/-! ## The round trip -/

/-- In a value set that can be read back the encoder's command byte is read as the command's opcode. -/
theorem opcodeOf?_commandByte {p : Params} (h : p.Unambiguous) (i : Instr) :
    opcodeOf? p.cmd (commandByte p i) = some i.opcode := by
  cases i with
  | read r n => exact Laws.CommandByte.read r n p h
  | write r v => exact Laws.CommandByte.write r v p h
  | readPayload n => exact Laws.CommandByte.readPayload n p h
  | writePayload d => exact Laws.CommandByte.writePayload d p h
  | writePayloadNoAck d => exact Laws.CommandByte.writePayloadNoAck d p h
  | writeAckPayload q d => exact Laws.CommandByte.writeAckPayload q d p h
  | flushTx => exact Laws.CommandByte.flushTx p h
  | flushRx => exact Laws.CommandByte.flushRx p h
  | reuseTxPayload => exact Laws.CommandByte.reuseTxPayload p h
  | readPayloadWidth => exact Laws.CommandByte.readPayloadWidth p h
  | nop => exact Laws.CommandByte.nop p h

/-- Settles O1: the command byte selects the command's own row, whose part of the decoder finds the operands again. -/
theorem decodeOfEncode : Obligations.DecodeOfEncode := by
  intro p i h wf
  have opcode := opcodeOf?_commandByte h i
  cases i with
  | read r n =>
    simp only [encode, decode, opcode, Instr.opcode, dataBlock, List.length_replicate]
    exact decodeRegister_composeCommand h wf
  | write r v =>
    simp only [encode, decode, opcode, Instr.opcode]
    exact decodeRegister_composeCommand h wf
  | writeAckPayload q d =>
    have pipe : Pipe.ofIndex? ((commandByte p (.writeAckPayload q d)).extractLsb' 0 3) = some q := by
      rw [commandByte, extractLsb'_composeAckCommand, Pipe.ofIndex?_index]
    simp only [encode, decode, opcode, Instr.opcode, pipe]
    exact decodePayload_eq_ok.mpr ⟨wf, rfl⟩
  | readPayload n =>
    simp only [encode, decode, opcode, Instr.opcode, dataBlock, List.length_replicate]
    exact decodePayload_eq_ok.mpr ⟨wf, rfl⟩
  | writePayload d | writePayloadNoAck d =>
    simp only [encode, decode, opcode, Instr.opcode]
    exact decodePayload_eq_ok.mpr ⟨wf, rfl⟩
  | flushTx | flushRx | reuseTxPayload | readPayloadWidth | nop =>
    simp only [encode, decode, opcode, Instr.opcode]
    exact decodeExact_eq_ok.mpr ⟨rfl, rfl⟩

/-- What the decoder accepts: a well-formed command, its command byte and a data block of its length, which is the
command's own where the command does not read (30_encoding R111). -/
theorem decode_inversion {p : Params} {b : Byte} {ds : List Byte} {i : Instr} (h : decode p (b :: ds) = .ok i) :
    WellFormed i = true ∧ b = commandByte p i ∧ ds.length = (dataBlock p i).length ∧
      ((Machine.transferOf i).isRead = false → ds = dataBlock p i) := by
  cases hop : opcodeOf? p.cmd b with
  | none => simp [decode, hop] at h
  | some op =>
    have hb := matches_of_opcodeOf? hop
    cases op with
    | read =>
      simp only [decode, hop, decodeRegister_eq_ok] at h
      obtain ⟨r, hr, hd, rfl⟩ := h
      exact ⟨hd, eq_composeCommand_of_matches (k := .read) hb hr, List.length_replicate.symm, nofun⟩
    | write =>
      simp only [decode, hop, decodeRegister_eq_ok] at h
      obtain ⟨r, hr, hd, rfl⟩ := h
      exact ⟨hd, eq_composeCommand_of_matches (k := .write) hb hr, rfl, fun _ => rfl⟩
    | readPayload =>
      simp only [decode, hop, decodePayload_eq_ok] at h
      obtain ⟨hd, rfl⟩ := h
      exact ⟨hd, eq_code_of_opcodeOf? rfl hop, List.length_replicate.symm, nofun⟩
    | writePayload | writePayloadNoAck =>
      simp only [decode, hop, decodePayload_eq_ok] at h
      obtain ⟨hd, rfl⟩ := h
      exact ⟨hd, eq_code_of_opcodeOf? rfl hop, rfl, fun _ => rfl⟩
    | writeAckPayload =>
      simp only [decode, hop] at h
      cases hq : Pipe.ofIndex? (b.extractLsb' 0 3) with
      | none => simp [hq] at h
      | some q =>
        simp only [hq, decodePayload_eq_ok] at h
        obtain ⟨hd, rfl⟩ := h
        exact ⟨hd, eq_composeAckCommand_of_matches hb hq, rfl, fun _ => rfl⟩
    | flushTx | flushRx | reuseTxPayload | nop =>
      simp only [decode, hop, decodeExact_eq_ok] at h
      obtain ⟨hd, rfl⟩ := h
      exact ⟨rfl, eq_code_of_opcodeOf? rfl hop, hd, fun _ => List.length_eq_zero_iff.mp hd⟩
    | readPayloadWidth =>
      simp only [decode, hop, decodeExact_eq_ok] at h
      obtain ⟨hd, rfl⟩ := h
      exact ⟨rfl, eq_code_of_opcodeOf? rfl hop, hd, nofun⟩

/-- The three commands that read. -/
theorem transferOf_isRead_false {i : Instr} (hread : ∀ r n, i ≠ .read r n) (hpayload : ∀ n, i ≠ .readPayload n)
    (hwidth : i ≠ .readPayloadWidth) : (Machine.transferOf i).isRead = false := by
  cases i with
  | read r n => exact absurd rfl (hread r n)
  | readPayload n => exact absurd rfl (hpayload n)
  | readPayloadWidth => exact absurd rfl hwidth
  | _ => rfl

/-- Settles O2, by the inversion of the decoder. -/
theorem decodedCommandIsTheWindow : Obligations.DecodedCommandIsTheWindow := by
  intro p w i h
  cases w with
  | nil => cases h
  | cons b ds =>
    obtain ⟨wf, rfl, len, data⟩ := decode_inversion h
    exact ⟨wf, rfl, congrArg (· + 1) len, fun hread hpayload hwidth =>
      congrArg (commandByte p i :: ·) (data (transferOf_isRead_false hread hpayload hwidth))⟩

/-! ## Refusals at the spec's values -/

/-- A register access of an address that names none is refused as that (30_encoding R110). -/
theorem decode_unnamedRegister {p : Params} (h : p.Unambiguous) {a : BitVec 5} (ha : Reg.ofAddr? p.reg a = none)
    (k : AccessKind) (ds : List Byte) :
    decode p ((k.code ||| a.setWidth 8) :: ds) = .error (.unnamedRegister a) := by
  have opcode := opcodeOf?_of_matches h (k.row_matches p.cmd a)
  cases k <;> simp only [decode, opcode, AccessKind.opcode, decodeRegister, AccessKind.byte_fields, ha]

/-- A command byte in a gap between the rows is refused as that (30_encoding R111). -/
theorem decode_unknownCommand {p : Params} {lo hi b : Byte}
    (gap : ∀ r ∈ opcodeTable p.cmd, r.code ||| ~~~r.mask < lo ∨ hi < r.code) (hb : lo ≤ b ∧ b ≤ hi) (ds : List Byte) :
    decode p (b :: ds) = .error (.unknownCommand b) := by
  have unmatched : ∀ r ∈ opcodeTable p.cmd, ¬ r.matches b = true := by
    intro r hr hm
    have between := OpcodeRow.bounds_of_matches hm
    have outside := gap r hr
    bv_omega
  have noOpcode : opcodeOf? p.cmd b = none := by
    rw [opcodeOf?, List.find?_eq_none.mpr unmatched, Option.map_none]
  simp only [decode, noOpcode]

/-- Settles O6: the tags select the rows whose fields name nothing, and the other bytes lie between the rows. -/
theorem unencodableBytesRefused : Obligations.UnencodableBytesRefused := by
  intro ds
  refine ⟨fun a ha => ?_, fun p hp => ?_, fun b hb => ?_⟩
  · have unnamed : ∀ a ∈ ([0x18, 0x19, 0x1A, 0x1B, 0x1E, 0x1F] : List (BitVec 5)),
        Reg.ofAddr? Params.default.reg a = none := by decide
    have refused := decode_unnamedRegister Params.default_unambiguous (unnamed a ha)
    have readByte : AccessKind.read.code ||| a.setWidth 8 = a.setWidth 8 := BitVec.zero_or
    exact ⟨readByte ▸ refused .read ds, refused .write ds⟩
  · obtain rfl | rfl := hp <;> rfl
  · obtain h | h | h | h | h := hb <;> exact decode_unknownCommand (by decide) h ds

end Sys2Proof
end

section
/-! SUPPORT. The configuration's register values (42_configuration R214..R224): which bits of a mask their fields leave
0, and the bits 20_memory marks reserved. -/

namespace Sys2Proof.Machine

/-! ## Admitted configurations -/

/-- 10_state R31's check is the conjunction of the bounds of R30's table. -/
theorem configAdmitted_iff {c : RadioConfiguration} : configAdmitted c = true ↔
    c.crcWidth ≤ 2 ∧ c.retransmitDelay ≤ 15 ∧ c.retransmitCount ≤ 15 ∧ c.channel ≤ 127 ∧
      c.outputPower ≤ 3 ∧ 1 ≤ c.addressWidth ∧ c.addressWidth ≤ 3 ∧
      c.address.length = c.addressWidth + 2 ∧ c.staticPayloadWidth ≤ 32 := by
  simp only [configAdmitted, Bool.and_eq_true, decide_eq_true_eq, beq_iff_eq, and_assoc]

/-! ## Fields under a mask -/

/-- Values that set no bit of a mask set none when composed by OR (30_encoding R109). -/
theorem or_and_eq_zero {a b m : Byte} (ha : a &&& m = 0) (hb : b &&& m = 0) : (a ||| b) &&& m = 0 := by
  rw [BitVec.and_or_distrib_right, ha, hb, BitVec.or_self]

/-- A field of `w` bits sets no bit of a mask that the field filled with ones leaves 0. -/
theorem field_and_eq_zero {w i : Nat} {m : Byte} (x : BitVec w)
    (ones : (BitVec.allOnes w).setWidth 8 <<< i &&& m = 0) : x.setWidth 8 <<< i &&& m = 0 := by
  rw [← BitVec.and_allOnes (x := x), BitVec.setWidth_and, BitVec.shiftLeft_and_distrib, BitVec.and_assoc, ones]
  exact BitVec.and_zero

theorem bitAt_and_eq_zero {i : Nat} {m : Byte} (v : Bool) (one : bitAt true i &&& m = 0) : bitAt v i &&& m = 0 :=
  field_and_eq_zero (BitVec.ofBool v) one

/-- A number below `2 ^ w` is a field of `w` bits. -/
theorem fieldAt_and_eq_zero {n i : Nat} {m : Byte} (w : Nat) (hn : n < 2 ^ w)
    (ones : (BitVec.allOnes w).setWidth 8 <<< i &&& m = 0) : fieldAt n i &&& m = 0 := by
  have field : BitVec.ofNat 8 n = (BitVec.ofNat w n).setWidth 8 := by
    rw [← BitVec.ofNat_toNat, BitVec.toNat_ofNat, Nat.mod_eq_of_lt hn]
  rw [fieldAt, field]
  exact field_and_eq_zero _ ones

/-! ## Reserved bits at the spec's field positions -/

theorem configValue_reserved (c : RadioConfiguration) : configValue .default c &&& reservedBits .config = 0 :=
  have irqMask := field_and_eq_zero c.irqMask (by decide)
  have crc := field_and_eq_zero (crcBits .default c.crcWidth) (by decide)
  have powerUp := bitAt_and_eq_zero c.powerUp (by decide)
  have primRx := bitAt_and_eq_zero (c.mode == .receiver) (by decide)
  or_and_eq_zero (or_and_eq_zero (or_and_eq_zero irqMask crc) powerUp) primRx

theorem rateBits_reserved (d : DataRate) : rateBits .default d &&& reservedBits .rfSetup = 0 := by
  cases d <;> rfl

theorem rfSetupValue_reserved {c : RadioConfiguration} (power : c.outputPower ≤ 3) :
    rfSetupValue .default c &&& reservedBits .rfSetup = 0 :=
  have wave := bitAt_and_eq_zero c.continuousWave (by decide)
  have power := fieldAt_and_eq_zero 2 (Nat.lt_succ_of_le power) (by decide)
  or_and_eq_zero (or_and_eq_zero wave (rateBits_reserved c.dataRate)) power

theorem featureValue_reserved (c : RadioConfiguration) : featureValue c &&& reservedBits .feature = 0 :=
  have payload := bitAt_and_eq_zero c.dynamicPayload (by decide)
  have ackPayload := bitAt_and_eq_zero c.ackPayload (by decide)
  have ack := bitAt_and_eq_zero c.dynamicAck (by decide)
  or_and_eq_zero (or_and_eq_zero payload ackPayload) ack

/-- Settles O11, register by register: the bounds of R30's table keep each number in its field, no field lies on a
reserved bit, and SETUP_RETR and the address registers have none. -/
theorem reservedBitsWrittenZero : Obligations.ReservedBitsWrittenZero := by
  intro c r admitted
  obtain ⟨-, -, -, channel, power, -, addressWidth, -, payloadWidth⟩ := configAdmitted_iff.mp admitted
  cases r
  case txAddr | rxAddrP0 => exact fun _ _ => BitVec.and_zero
  all_goals refine List.forall_mem_singleton.mpr ?_
  case config => exact configValue_reserved c
  case enAa => exact field_and_eq_zero c.autoAckMask (by decide)
  case enRxaddr => decide
  case setupAw => exact fieldAt_and_eq_zero 2 (Nat.lt_succ_of_le addressWidth) (by decide)
  case setupRetr => exact BitVec.and_zero
  case rfCh => exact fieldAt_and_eq_zero 7 (Nat.lt_succ_of_le channel) (by decide)
  case rfSetup => exact rfSetupValue_reserved power
  case rxPwP0 => exact fieldAt_and_eq_zero 6 (payloadWidth.trans_lt (by decide)) (by decide)
  case dynpd => exact bitAt_and_eq_zero c.dynamicPayload (by decide)
  case feature => exact featureValue_reserved c

end Sys2Proof.Machine
end

section
/-! SUPPORT. The example windows of 40_commands R140..R150 and V-E4. -/

namespace Sys2Proof

/-- At the spec's values a window the encoder sends is read as its command. -/
theorem decode_default_of_encode {w : List Byte} {i : Instr} (wf : WellFormed i = true) (hw : encode .default i = w) :
    decode .default w = .ok i :=
  hw ▸ decodeOfEncode .default i Params.default_unambiguous wf

/-- Settles O5: each window is the encoding of its command, so the round trip at the spec's values reads it. -/
theorem specWindowsDecode : Obligations.SpecWindowsDecode := by
  unfold Obligations.SpecWindowsDecode
  and_intros <;> exact decode_default_of_encode rfl rfl

end Sys2Proof
end

section
/-! SUPPORT. What one step can make of the two pins, said once (`StepPins`), and the proofs that CSN rests at 1 and that
CE is 1 only where 41_channel R191 allows it. -/

namespace Sys2Proof.Machine

/-! ## The vocabulary -/

/-- The one micro-step of a running operation that writes CSN (42_configuration R213). -/
def Busy.drivesCsn : Busy → Bool
  | .init .csnHigh => true
  | _ => false

/-- Wherever CE may be 1 in `p`, it may be 1 in `q` (41_channel R191). -/
def Phase.CeCarries (p q : Phase) : Prop :=
  ∀ latched receiver, p.ceMayBeHigh latched receiver = true → q.ceMayBeHigh latched receiver = true

/-- What a running operation can make of CE: keep the level and go to a phase that allows it, lower it, or go to a phase
where the configuration allows it to be 1. -/
inductive CeNext (b : Busy) (s t : State) : Prop where
  | keeps (carries : (Phase.busy b).CeCarries t.phase) (level : t.ce = s.ce := by rfl)
  | lowers (level : t.ce = false)
  | allows (gate : ∀ latched, t.phase.ceMayBeHigh latched (s.config.mode == .receiver) = true)

/-- What a running operation can make of the pins between two transactions, where it never stops as for a nested one.
The fields but CE's are proved by unfolding unless a proof is given. -/
structure PinsNext (b : Busy) (s t : State) : Prop where
  ce : CeNext b s t
  csn : t.csn = (b.drivesCsn || s.csn) := by rfl
  runs : t.phase ≠ .faulted .nestedTransaction := by nofun

/-- From a phase where CE must be 0 every phase is reached with CE 0. -/
theorem Phase.CeCarries.of_low {p q : Phase} (low : ∀ latched receiver, p.ceMayBeHigh latched receiver = false := by
    exact fun _ _ => rfl) : p.CeCarries q :=
  fun latched receiver h => by simp [low latched receiver] at h

/-- Between two phases where CE may be 1 alike, as in a receiver's. -/
theorem Phase.CeCarries.alike {p q : Phase} (same : ∀ latched receiver,
    q.ceMayBeHigh latched receiver = p.ceMayBeHigh latched receiver := by exact fun _ _ => rfl) : p.CeCarries q :=
  fun latched receiver h => (same latched receiver).trans h

/-- The pins keep their levels while CE must be 0. -/
theorem PinsNext.low {b : Busy} {s t : State} (runs : t.phase ≠ .faulted .nestedTransaction := by nofun)
    (low : ∀ latched receiver, (Phase.busy b).ceMayBeHigh latched receiver = false := by exact fun _ _ => rfl)
    (ce : t.ce = s.ce := by rfl) (csn : t.csn = (b.drivesCsn || s.csn) := by rfl) : PinsNext b s t :=
  { ce := .keeps (.of_low low) ce, csn, runs }

/-- The pins keep their levels and the operation stays in its micro-step. -/
theorem PinsNext.stays {b : Busy} {s t : State} (hp : t.phase = .busy b) (ce : t.ce = s.ce := by rfl)
    (csn : t.csn = (b.drivesCsn || s.csn) := by rfl) : PinsNext b s t where
  ce := .keeps (hp ▸ .alike) ce
  csn := csn
  runs := by simp [hp]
============================================================
> [AIM OF THE EXERCISE] Using the data above, extract exactly the lines from the one that holds "simp only [decode, hop] at h" to the one that holds "cons b ds =>", both ends included, and no others.

> [TASK ANSWER]
      simp only [decode, hop] at h
      cases hq : Pipe.ofIndex? (b.extractLsb' 0 3) with
      | none => simp [hq] at h
      | some q =>
        simp only [hq, decodePayload_eq_ok] at h
        obtain ⟨hd, rfl⟩ := h
        exact ⟨hd, eq_composeAckCommand_of_matches hb hq, rfl, fun _ => rfl⟩
    | flushTx | flushRx | reuseTxPayload | nop =>
      simp only [decode, hop, decodeExact_eq_ok] at h
      obtain ⟨hd, rfl⟩ := h
      exact ⟨rfl, eq_code_of_opcodeOf? rfl hop, hd, fun _ => List.length_eq_zero_iff.mp hd⟩
    | readPayloadWidth =>
      simp only [decode, hop, decodeExact_eq_ok] at h
      obtain ⟨hd, rfl⟩ := h
      exact ⟨rfl, eq_code_of_opcodeOf? rfl hop, hd, nofun⟩

/-- The three commands that read. -/
theorem transferOf_isRead_false {i : Instr} (hread : ∀ r n, i ≠ .read r n) (hpayload : ∀ n, i ≠ .readPayload n)
    (hwidth : i ≠ .readPayloadWidth) : (Machine.transferOf i).isRead = false := by
  cases i with
  | read r n => exact absurd rfl (hread r n)
  | readPayload n => exact absurd rfl (hpayload n)
  | readPayloadWidth => exact absurd rfl hwidth
  | _ => rfl

/-- Settles O2, by the inversion of the decoder. -/
theorem decodedCommandIsTheWindow : Obligations.DecodedCommandIsTheWindow := by
  intro p w i h
  cases w with
  | nil => cases h
  | cons b ds =>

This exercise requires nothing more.